Когда началась Великая Отечественная, мне было 8 лет, брату Володе — 10, сестре Марине — 6. Жили мы в Брест-Литовске. Отец Иван Филиппович Харченко работал в Сбербанке, на дверях его кабинета было написано: «Главбух», мама, Ирина Митрофановна, — в универмаге.
Утром прибежал Казимир (он всегда сопровождал отца на работу, когда приезжала линейка) и крикнул: «Война!»
Начали бомбить город, стрелять, горели дома. Мы все побежали в поле (недалеко росло жито). Оттуда увидели, как сбили немецкий самолет и парашютиста. Брат побежал в сторону горевшего самолета, больше мы его не видели. Отец с этих пор практически не ночевал дома. Потом появились подводы, на которые нас погрузили, и мы покинули город. На дороге лежали убитые, их оттаскивали в сторону, чтобы можно было проехать. Когда мы выехали в поле, немецкие самолеты стреляли по обозу, мы убегали и прятались в кустах, под деревьями. Как-то возле меня я увидела убитую девушку, ее грудь была прошита пулями.
Кое-как, то пешком, то на подводе, мы приехали в деревню к нашим знакомым. Жили мы в школе, отец научился паять кастрюли, тазы, мама вязала платки с паучками и зубчиками по краям. Мы меняли это на продукты. Нас называли беженцами.
Потом отец надолго исчез. Оказывается, он ушел в партизаны. С партизанами он приходил в деревню за продуктами, мама выгоняла поросенка на пустырь, чтобы мы пасли его и посматривали на мост — не едут ли немцы. Когда они только появлялись, мы бежали в дом сообщить. Партизаны уходили за сарай (гумно), а там сразу лес… Бывало, что немцы стреляли в их сторону, но в лес ходить они боялись. Позже уже мы с мамой ходили к отцу в отряд. Он встречал нас недалеко от избушки лесника, рассказывал нам, что его отряд пускает под откос немецкие поезда и отряд называют «капустинцами».
Как-то приехали в деревню немцы и показали фотографию — наш отец в белом полушубке с автоматом на груди. Маму ударили по голове, выкручивали руки, а она все время повторяла: «Он не отец детям, он пристал к нам по дороге!». Мы с сестрой тоже сказали, что это дядя, а папы у нас нет. Отец в это время служил в одном из отрядов Ковпака.

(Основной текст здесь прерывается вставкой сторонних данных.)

-- ==== Sys2Proof/Machine/Sequence.lean ====
section
/-! DEFINITION. PAGE_CONTROL (R265 to R278): OPEN_SEQ, APPEND, FORK, PIN, UNPIN, FREE_SEQ, REFILL, PAGE_WAIT_RESUME, PAGE_WAIT_LONG. -/

namespace Sys2Proof.Machine

open Sys2Proof.Flt

/-! ### What the actions share -/

/-- Event 0x0705 with its cause (R502): 1 record state, 2 length or block limit, 3 window ring, 4 other context or pool, 5 dropped
entry. -/
def seqFault (id cause pos : Nat) : Stop := .refuse 0x0705 (id + (cause <<< 16) + ((pos % 2 ^ 64) <<< 64))

/-- Require a condition of R265, R272, R273 or R281. -/
def needSeq (ok : Bool) (id cause : Nat) : Op Unit := do
  if ok then return () else throw (seqFault id cause (← opPos))

/-- Event 0x0708 of an operation that disagrees with its pool (R279). -/
def needPool (ok : Bool) (pool : Nat) : Op Unit := do
  if ok then return () else throw (.refuse 0x0708 (pool + (((← opPos) % 2 ^ 64) <<< 64)))

/-- Write a field of the sequence area, its old value logged for a void (R268). -/
def pokeSeq (addr size value : Nat) : Op Unit := do
  let c ← opCtx
  let old := ofLeBytes (← rdMod addr size)
  onS fun s => s.modCtx c fun x => { x with pageActs := .old addr old size :: x.pageActs }
  wrMod addr (leBytes size value)

/-- Stamp the step of the last change (R265). -/
def stampSeq (id : Nat) : Op Unit := do
  let s ← getS
  pokeSeq (s.seqRec id + 80) 8 (s.step (← opCtx))

/-- Log a page action. -/
def logPage (a : PageAct) : Op Unit := do
  let c ← opCtx
  onS fun s => s.modCtx c fun x => { x with pageActs := a :: x.pageActs }

/-- Log the decrement of entry j, when it holds its frame (R268); one that does not changes nothing (R267). -/
def giveUp (id pool j : Nat) (e : PageEntry) : Op Unit := do
  let s ← getS
  if s.holdsFrame pool e then logPage (.dec pool e.frame e.generation (s.blockFull id j)) else return ()

/-- Touch a frame: pinned for the step, last use stamped (R267, R269). -/
def touchFrame (pool f : Nat) : Op Unit := do
  let c ← opCtx
  onS fun s => s.modPframe pool f fun x =>
    { x with touch := if x.touch.contains c then x.touch else c :: x.touch, lastUse := s.datum }

/-- Raise an event of class 0x07 once per operation (R290). -/
def tellOnce (code payload : Nat) : Op Unit := do
  let r ← get
  let seen := ((r.s.winOp r.c r.pos).map (·.seen)).getD []
  if seen.contains code then return ()
  else onS fun s => (s.modWin r.c r.pos fun w => { w with seen := code :: w.seen }).raiseCtx r.c (some r.pos) code payload

/-- The class that a sequence gives its frames: 4 while it is pinned (R267). -/
def State.givenClass (s : State) (id : Nat) : Nat := if s.seqPinned id then 4 else s.seqClass id

/-- Whether this wait has been told self-blocked: an operation that has gone on since waits anew (R277, R290). -/
def toldHere : Op Bool := do
  let r ← get
  return match r.s.winOp r.c r.pos with
    | some w => w.toldBlocked && w.progress == r.progress
    | none => false

/-- Park in page-wait (R276, R277): event 0x0703 once, and 0x0709 when nothing else can end the wait. What is done stays. -/
def parkPage {α : Type} (id pool : Nat) : Op α := do
  let r ← get
  tellOnce 0x0703 (pool + ((r.pos % 2 ^ 64) <<< 64))
  let told ← toldHere
  let s ← getS
  let blocked := s.selfBlocked r.c pool (s.seqClass id)
  onS (·.modWin r.c r.pos fun w => { w with toldBlocked := told || blocked })
  if blocked && !told then onS (·.raiseCtx r.c (some r.pos) 0x0709 (blockedPayload pool id r.pos))
  throw (.hold .page)

/-- Drop the frame that R275 takes, with STRICT clear: event 0x0701. -/
def dropFrame (id pool : Nat) : Op Unit := do
  let s ← getS
  if (s.ctx (← opCtx)).strict then return ()
  match s.dropVictim pool (s.seqClass id) with
  | none => return ()
  | some f => do
    let cls := (s.pframe pool f).cls
    onS fun s => s.modPframe pool f fun x => { x with count := 0, generation := (x.generation + 1) % 2 ^ 24, cls := 0 }
    tellOnce 0x0701 (pool + (cls <<< 8) + (f <<< 32))

/-- Module address of a frame of a pool. -/
def Pool.frameAt (p : Pool) (f : Nat) : Nat := p.base + f * p.pageBytes

/-- Pad the layer blocks of a fresh page with zeros (R264). -/
def padPage (p : Pool) (f : Nat) : Op Unit :=
  (List.range p.layers).forM fun l =>
    wrMod (p.frameAt f + l * p.layerBytes + p.partBytes) (List.replicate (p.layerBytes - p.partBytes) 0)

/-- Allocate a frame for a sequence (R269, R275, R276): count 1, class from the sequence, touch pin set. -/
def allocate (id pool : Nat) : Op PageEntry := do
  if ((← getS).freeFrame pool).isNone then dropFrame id pool
  let s ← getS
  match s.freeFrame pool with
  | none => parkPage id pool
  | some f => do
    let g := (s.pframe pool f).generation
    onS fun s => s.modPframe pool f fun x => { x with count := 1, cls := s.givenClass id, touch := [] }
    logPage (.inc pool f g)
    touchFrame pool f
    padPage (s.pool pool) f
    return { frame := f, valid := true, generation := g }

/-- Point an entry at a frame. -/
def setEntry (id j : Nat) (e : PageEntry) : Op Unit := do
  let s ← getS
  pokeSeq (s.seqList id + 8 * j) 8 e.toNat

/-- Read a sequence's record and its page list on behalf of the step (R165, R174). -/
def touchSeq (id : Nat) : Op Unit := do
  let s ← getS
  touchMod (s.seqRec id) 128
  touchMod (s.seqList id) 4096

/-- The sequence that the operation names: open, of this context, and not freed in this step (R265). -/
def ownSeq (id : Nat) : Op Unit := do
  need (id < 6144) 24
  touchSeq id
  let s ← getS
  let c ← opCtx
  needSeq (s.memNat (s.seqRec id) 1 == 1) id 1
  needSeq (s.memNat (s.seqRec id + 4) 2 == c) id 4
  needSeq (!(s.ctx c).pageActs.contains (.close id)) id 1

/-- Checks of a PAGE_CONTROL body that every action shares (R271, R503). -/
def pageHeader (data : Bool) : Op Unit := do
  needZero 57 71
  let f ← fld 56 1
  need (f ≤ 9) 56
  if data then need (f == 0 || f == 2) 56
  else
    need ((← fld 40 8) = 0) 40
    need ((← fld 48 8) = 0) 48

/-! ### OPEN, FORK, PIN, UNPIN, FREE (R272) -/

/-- Whether every id is open (R272). -/
def State.tableFull (s : State) : Bool := decide (s.openSeqs.length ≥ 6144)

/-- Event 0x0707 when the table is full (R272). -/
def needRoom (pool : Nat) : Op Unit := do
  if (← getS).tableFull then throw (.refuse 0x0707 (pool + (((← opPos) % 2 ^ 64) <<< 64))) else return ()

/-- A fresh record (R265), written whole with its page list. -/
def writeRecord (id flags pool cls window first len : Nat) (entries : Nat) : Op Unit := do
  let s ← getS
  let c ← opCtx
  let lens := (List.range 8).foldl (fun acc i => acc + (len <<< (32 * i))) 0
  pokeSeq (s.seqRec id) 128 (1 + (flags <<< 8) + (pool <<< 16) + (cls <<< 24) + (c <<< 32) + (window <<< 48) + (first <<< 64) +
    (lens <<< 128) + (lens <<< 384) + (s.step c <<< 640))
  pokeSeq (s.seqList id) 4096 entries

def openBody : Op Unit := do
  pageHeader false
  let id ← fld 24 2
  let window ← fld 32 2
  let pool ← fld 34 1
  let cls ← fld 35 1
  let first ← fld 36 4
  need (id < 6144) 24
  need (window = 0 ∨ (2 ≤ window ∧ window ≤ 512)) 32
  need (pool < 8) 34
  need (cls < 4) 35
  need (first < 2 ^ 31) 36
  touchSeq id
  needRoom pool
  let s ← getS
  needSeq (s.memNat (s.seqRec id) 1 == 0) id 1
  needSeq (decide ((s.pool pool).frames ≠ 0)) id 4
  writeRecord id (if window = 0 then 0 else 2) pool cls window first 0 0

Через какое-то время мы пошли в лес и вышли на знакомую тропинку, нас никто не встречал, и мы направились в сторону избушки лесника. Вдруг из-за деревьев выскочили немцы и повели нас во двор лесника. Он лежал связанный, лицо было в крови. Увидел нас и показал глазами в сторону сложенных дров. Немцы что-то складывали в мешки, ящики, казалось, им до нас нет дела. Мы с сестрой медленно приблизились к дровам и спрятались. Когда все стихло и немцы ушли, мы увидели их машины наверху на бугре. Там была дорога. Пригнувшись, мы побежали к лесу, там был ров, он тянулся почти до деревни, но немцы нас заметили, стали стрелять, но не догнали. До отца дошел слух, что нас с сестрой убили немцы, и только через несколько дней он узнал, что мы живы.

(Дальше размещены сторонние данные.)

-- ==== Sys2Proof/Machine/Embed.lean ====
section
/-! DEFINITION. GATHER_POOL, SCATTER_GRAD (R133 to R152), MIGRATE and MIGRATION_COPY_COMPLETE (R153 to R157). -/

namespace Sys2Proof.Machine

open Sys2Proof.Flt

/-! ### Batches (R140) -/

/-- An open batch of the context. -/
def batchOf (h : Nat) : Op (Option Batch) := do
  let r ← get
  return (r.s.ctx r.c).batches.find? fun b => b.handle == h

/-- Put an open batch. -/
def putBatch (b : Batch) : Op Unit := do
  let c ← opCtx
  onS fun s => s.modCtx c fun x => { x with batches := (x.batches.filter fun y => y.handle != b.handle) ++ [b] }

/-- Close a batch: its entries return to the pool (R140, R142). Every key of its order domain closes, the updates still held are applied, and
the domain closes (R150). -/
def closeBatch (h : Nat) : Op Unit := do
  let c ← opCtx
  match ← batchOf h with
  | none => return ()
  | some b =>
    onS fun s =>
      let s := ({ s with entriesFree := s.entriesFree + b.entries.length }).modCtx c fun x =>
        { x with batches := x.batches.filter fun y => y.handle != h }
      ((s.closeKeys (batchDomain c h) 256).dropDomain (batchDomain c h)).endScatters c

/-- The ordinals from 0 on whose keys are closed without a gap (R150). -/
def Batch.closedKeys (b : Batch) : Nat := (b.ords.takeWhile fun o => o.scattered || o.closed).length

/-- Close the keys of a batch's order domain up to the first open one, with STRICT set (R150). -/
def closeLower (b : Batch) : Op Unit := do
  let c ← opCtx
  if ((← getS).ctx c).strict then onS fun s => s.closeKeys (batchDomain c b.handle) b.closedKeys else return ()

/-- Refuse with 0x0B04 and its cause (R502). -/
def needBatch (ok : Bool) (cause : Nat) : Op Unit := do
  if ok then return () else throw (.refuse 0x0B04 (cause + (((← opPos) % 2 ^ 64) <<< 64)))

/-- Whether an earlier operation of the same opcode and batch handle is still to complete its work. -/
def earlierOf (opc h handleOff : Nat) : Op Bool := do
  let r ← get
  return (r.s.ctx r.c).window.any fun w =>
    decide (w.pos < r.pos) && w.st != .finished && opcodeOf w.desc == opc && bits (w.desc.field handleOff 4) 0 4 == h

/-! ### GATHER_POOL (R137 to R146) -/

/-- The body of R139. -/
structure Gather where
  bags : Nat
  count : Nat
  flags : Nat
  bagLen : Nat
  table : Nat
  rows : Nat
  index : Nat
  offsets : Nat
  weight : Nat
  out : Nat
  outFlag : Nat
  slab : Nat
  buf : Nat
  granules : Nat

/-- Read the body of R139. -/
def gatherOf (d : Desc) : Gather :=
  { bags := d.field 24 4, count := d.field 28 4, flags := d.field 32 4, bagLen := d.field 36 4, table := d.field 40 8, rows := d.field 48 8,
    index := d.field 56 8, offsets := d.field 64 8, weight := d.field 72 8, out := d.field 80 8, outFlag := d.field 88 8,
    slab := d.field 96 8, buf := d.field 104 8, granules := d.field 112 4 }

/-- Batch handle. -/
def Gather.handle (g : Gather) : Nat := bits g.flags 0 4
/-- S of R133. -/
def Gather.slices (g : Gather) : Nat := 2 ^ bits g.flags 10 3
/-- Bytes of an index. -/
def Gather.width (g : Gather) : Nat := if g.flags.testBit 6 then 8 else 4

/-- The coalescer that merges and holds entry e, 0 to 7: the first four lie on kiln die 0 (R149). -/
def coalescerOf (e : Nat) : Nat := e % 8

/-- Entries in the hot-slice store of a coalescer, over the open batches of every context (R158). -/
def State.hotIn (s : State) (k : Nat) : Nat :=
  (s.ctxs.flatMap fun x => x.2.batches.map fun b =>
    ((List.range b.entries.length).filter fun e => coalescerOf e == k && ((b.entries[e]?).bind (·.hot)).isSome).length).sum

/-- Address forms that the embedding engines, which use no kiln, accept. -/
def noKiln : Accept := { resident := false }
/-- The same with host addresses (R351). -/
def noKilnHost : Accept := { resident := false, host := true }

/-- The field checks of R134, R139 and R503. -/
def checkGather (g : Gather) : Op Unit := do
  let opens := g.flags.testBit 4
  need (1 ≤ g.bags ∧ g.bags ≤ 2 ^ 31) 24
  need (g.count ≤ 2 ^ 31) 28
  need (bits g.flags 8 2 ≠ 3) 32 8
  need (bits g.flags 10 3 ≤ 4) 32 10
  need (bits g.flags 14 18 = 0) 32 14
  checkAddr g.table 40 { scratch := false, resident := false }
  need (g.table % 4096 = 0) 40
  need (1 ≤ g.rows ∧ g.rows ≤ 2 ^ 39 ∧ g.rows * g.slices ≤ 2 ^ 39) 48
  checkAddr g.index 56 noKilnHost
  let _ ← useAddr (decide (g.bagLen = 0)) 64 noKilnHost
  if g.bagLen = 0 then need (g.offsets ≠ 0) 64
  if g.weight ≠ 0 then checkAddr g.weight 72 noKilnHost
  checkAddr g.out 80 noKiln
  if g.outFlag ≠ 0 then
    need (bits g.flags 8 2 = 2) 88
    checkAddr g.outFlag 88 noKiln
  let _ ← useAddr opens 96 { state := false, resident := false }
  let _ ← useAddr opens 104 { state := false, resident := false }
  needZero 116 12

Нас повезли в Польшу. Остановились в какой-то деревне, жили в сарае, постоянно хотелось есть. Начались обстрелы, поляки за домами рыли землянки. Как-то упал снаряд и убил овцу, ее высоко подбросило вверх, и она упала недалеко от нас. Мы добежали до стога сена, но оно начало гореть. Мама в отчаянии закричала: «Господи, спаси моих детей!». И снова нам пришлось убегать в лес. Только в лесу мама заметила, что мое платье все в крови — зацепило осколком. У меня был чемоданчик, а в лесу в руке оказалась только ручка от него. Я долго не могла разжать пальцы.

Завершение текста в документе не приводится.